Jones, who is seen as being on the right wing of the Labour Party in the Blairite mould, told the Labour members present that British people wanted their country to change. But he suggested the UK state through its civil service wasn’t up to the job of delivery.
“Part of my job as chief secretary to the prime minister is to build a new state with better outcomes, and not just tinker with the old state,” he said. “Fewer words, more action.”
He acknowledged that Labour was in the fight of its life with Reform, and the elections next May were crucial.
“The threat of populism is not just a threat to the way our country works and the things that we value, it’s a threat in all our constituencies too,” he said, an acknowledgment that MPs such as Snell in Stoke and Elmore in Wales faced battles to keep their seats in a future Westminster election.
Jones said there was internal debate at a senior level in the Labour Party about whether to focus on Reform as its main opponent, or if such attention only helped the Nigel Farage-led outfit to flourish.

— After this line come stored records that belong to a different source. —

@[simp] theorem Block.jobFault_timeUs (p cause job detail lcore : Nat) : (s.jobFault p cause job detail lcore).timeUs = s.timeUs := by rw [Block.jobFault_only]
@[simp] theorem Block.jobFault_regs (p cause job detail lcore : Nat) : (s.jobFault p cause job detail lcore).regs = s.regs := by rw [Block.jobFault_only]
@[simp] theorem Block.jobFault_frameBound (p cause job detail lcore : Nat) : (s.jobFault p cause job detail lcore).frameBound = s.frameBound := by rw [Block.jobFault_only]
@[simp] theorem Block.jobFault_merid (p cause job detail lcore : Nat) : (s.jobFault p cause job detail lcore).merid = s.merid := by rw [Block.jobFault_only]
@[simp] theorem Block.jobFault_cores (p cause job detail lcore : Nat) : (s.jobFault p cause job detail lcore).cores = s.cores := by rw [Block.jobFault_only]
@[simp] theorem Block.jobFault_slots (p cause job detail lcore : Nat) : (s.jobFault p cause job detail lcore).slots = s.slots := by rw [Block.jobFault_only]
@[simp] theorem Block.jobFault_tiers (p cause job detail lcore : Nat) : (s.jobFault p cause job detail lcore).tiers = s.tiers := by rw [Block.jobFault_only]
@[simp] theorem Block.jobFault_mmus (p cause job detail lcore : Nat) : (s.jobFault p cause job detail lcore).mmus = s.mmus := by rw [Block.jobFault_only]
@[simp] theorem Block.jobFault_syncs (p cause job detail lcore : Nat) : (s.jobFault p cause job detail lcore).syncs = s.syncs := by rw [Block.jobFault_only]
@[simp] theorem Block.jobFault_links (p cause job detail lcore : Nat) : (s.jobFault p cause job detail lcore).links = s.links := by rw [Block.jobFault_only]
@[simp] theorem Block.jobFault_routes (p cause job detail lcore : Nat) : (s.jobFault p cause job detail lcore).routes = s.routes := by rw [Block.jobFault_only]
@[simp] theorem Block.jobFault_xu (p cause job detail lcore : Nat) : (s.jobFault p cause job detail lcore).xu = s.xu := by rw [Block.jobFault_only]
@[simp] theorem Block.jobFault_engs (p cause job detail lcore : Nat) : (s.jobFault p cause job detail lcore).engs = s.engs := by rw [Block.jobFault_only]
@[simp] theorem Block.jobFault_queues (p cause job detail lcore : Nat) : (s.jobFault p cause job detail lcore).queues = s.queues := by rw [Block.jobFault_only]
@[simp] theorem Block.jobFault_coll (p cause job detail lcore : Nat) : (s.jobFault p cause job detail lcore).coll = s.coll := by rw [Block.jobFault_only]
@[simp] theorem Block.jobFault_upd (p cause job detail lcore : Nat) : (s.jobFault p cause job detail lcore).upd = s.upd := by rw [Block.jobFault_only]
@[simp] theorem Block.jobFault_eph (p cause job detail lcore : Nat) : (s.jobFault p cause job detail lcore).eph = s.eph := by rw [Block.jobFault_only]
@[simp] theorem Block.jobFault_rhosts (p cause job detail lcore : Nat) : (s.jobFault p cause job detail lcore).rhosts = s.rhosts := by rw [Block.jobFault_only]
@[simp] theorem Block.jobFault_helio (p cause job detail lcore : Nat) : (s.jobFault p cause job detail lcore).helio = s.helio := by rw [Block.jobFault_only]
@[simp] theorem Block.jobFault_helioPs (p cause job detail lcore : Nat) : (s.jobFault p cause job detail lcore).helioPs = s.helioPs := by rw [Block.jobFault_only]
@[simp] theorem Block.jobFault_vregs (p cause job detail lcore : Nat) : (s.jobFault p cause job detail lcore).vregs = s.vregs := by rw [Block.jobFault_only]
@[simp] theorem Block.jobFault_boot (p cause job detail lcore : Nat) : (s.jobFault p cause job detail lcore).boot = s.boot := by rw [Block.jobFault_only]
@[simp] theorem Block.jobFault_flash (p cause job detail lcore : Nat) : (s.jobFault p cause job detail lcore).flash = s.flash := by rw [Block.jobFault_only]
@[simp] theorem Block.jobFault_poisonLatch (p cause job detail lcore : Nat) : (s.jobFault p cause job detail lcore).poisonLatch = s.poisonLatch := by rw [Block.jobFault_only]
@[simp] theorem Block.jobFault_poisonFirst (p cause job detail lcore : Nat) : (s.jobFault p cause job detail lcore).poisonFirst = s.poisonFirst := by rw [Block.jobFault_only]
@[simp] theorem Block.jobFault_poisonTick (p cause job detail lcore : Nat) : (s.jobFault p cause job detail lcore).poisonTick = s.poisonTick := by rw [Block.jobFault_only]
@[simp] theorem Block.jobFault_warmDue (p cause job detail lcore : Nat) : (s.jobFault p cause job detail lcore).warmDue = s.warmDue := by rw [Block.jobFault_only]
@[simp] theorem Block.jobFault_images (p cause job detail lcore : Nat) : (s.jobFault p cause job detail lcore).images = s.images := by rw [Block.jobFault_only]
@[simp] theorem Block.jobFault_mirrors (p cause job detail lcore : Nat) : (s.jobFault p cause job detail lcore).mirrors = s.mirrors := by rw [Block.jobFault_only]
@[simp] theorem Block.jobFault_pcie (p cause job detail lcore : Nat) : (s.jobFault p cause job detail lcore).pcie = s.pcie := by rw [Block.jobFault_only]
@[simp] theorem Block.jobFault_alm (p cause job detail lcore : Nat) : (s.jobFault p cause job detail lcore).alm = s.alm := by rw [Block.jobFault_only]
@[simp] theorem Block.jobFault_feat (p cause job detail lcore : Nat) : (s.jobFault p cause job detail lcore).feat = s.feat := by rw [Block.jobFault_only]
@[simp] theorem Block.jobFault_bundle (p cause job detail lcore : Nat) : (s.jobFault p cause job detail lcore).bundle = s.bundle := by rw [Block.jobFault_only]
@[simp] theorem Block.jobFault_core (p cause job detail lcore : Nat) (a b : Nat) : (s.jobFault p cause job detail lcore).core a b = s.core a b := by
  rw [Block.jobFault_only]; rfl
@[simp] theorem Block.jobFault_slot (p cause job detail lcore : Nat) (a b c : Nat) : (s.jobFault p cause job detail lcore).slot a b c = s.slot a b c := by
  rw [Block.jobFault_only]; rfl
@[simp] theorem Block.jobFault_mmu (p cause job detail lcore : Nat) (a : Nat) : (s.jobFault p cause job detail lcore).mmu a = s.mmu a := by
  rw [Block.jobFault_only]; rfl
@[simp] theorem Block.jobFault_port (p cause job detail lcore : Nat) (a : Nat) : (s.jobFault p cause job detail lcore).port a = s.port a := by
  rw [Block.jobFault_only]; rfl
@[simp] theorem Block.jobFault_reg (p cause job detail lcore : Nat) (a : Page) (b : Nat) : (s.jobFault p cause job detail lcore).reg a b = s.reg a b := by
  rw [Block.jobFault_only]; rfl
@[simp] theorem Block.jobFault_syn (p cause job detail lcore : Nat) (a : Nat) : (s.jobFault p cause job detail lcore).syn a = s.syn a := by
  rw [Block.jobFault_only]; rfl
@[simp] theorem Block.jobFault_hp (p cause job detail lcore : Nat) (a : Nat) : (s.jobFault p cause job detail lcore).hp a = s.hp a := by
  rw [Block.jobFault_only]; rfl
@[simp] theorem Block.jobFault_link (p cause job detail lcore : Nat) (a : Nat) : (s.jobFault p cause job detail lcore).link a = s.link a := by
  rw [Block.jobFault_only]; rfl
@[simp] theorem Block.jobFault_eng (p cause job detail lcore : Nat) (a b : Nat) : (s.jobFault p cause job detail lcore).eng a b = s.eng a b := by
  rw [Block.jobFault_only]; rfl
@[simp] theorem Block.jobFault_queue (p cause job detail lcore : Nat) (a b : Nat) : (s.jobFault p cause job detail lcore).queue a b = s.queue a b := by
  rw [Block.jobFault_only]; rfl
@[simp] theorem Block.jobFault_rhost (p cause job detail lcore : Nat) (a : Nat) : (s.jobFault p cause job detail lcore).rhost a = s.rhost a := by
  rw [Block.jobFault_only]; rfl
@[simp] theorem Block.jobFault_ring (p cause job detail lcore : Nat) (a : Nat) : (s.jobFault p cause job detail lcore).ring a = s.ring a := by
  rw [Block.jobFault_only]; rfl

He said it felt “jarring” to give so much attention to a party [Reform] with just five MPs, but ultimately it had been decided that Labour “have to be much more muscular in attacking Reform”.
He said UK government communications needed to be overhauled to put less emphasis on the detail of policies that had been devised, and more instead on the impact of those policies on the lives of members of the public.
He said he told government communications officials to “get out of London, find people whose lives are changing, and put them on camera” instead of just politicians.
Jones’s message was well received by the Labour members at the dinner, albeit amid weary resignation about the Caerphilly hammering they knew was to come.
He also has his critics in government.
Jones, whose posh accent belies his modest upbringing, was a prefect at school and is still viewed in similar terms by some of his colleagues who have dealt with him in spending negotiations.
“If you want a glimpse into the dystopian AI future where the world is run by autocratic robots devoid of emotion or humanity, then you need to spend five minutes in a meeting with Darren Jones,” a UK government source told the Sunday Times in spring.
Some in his party feel that Starmer’s exit, if it comes in May, might be too soon for Jones. Yet many others appear to believe that his time will eventually come.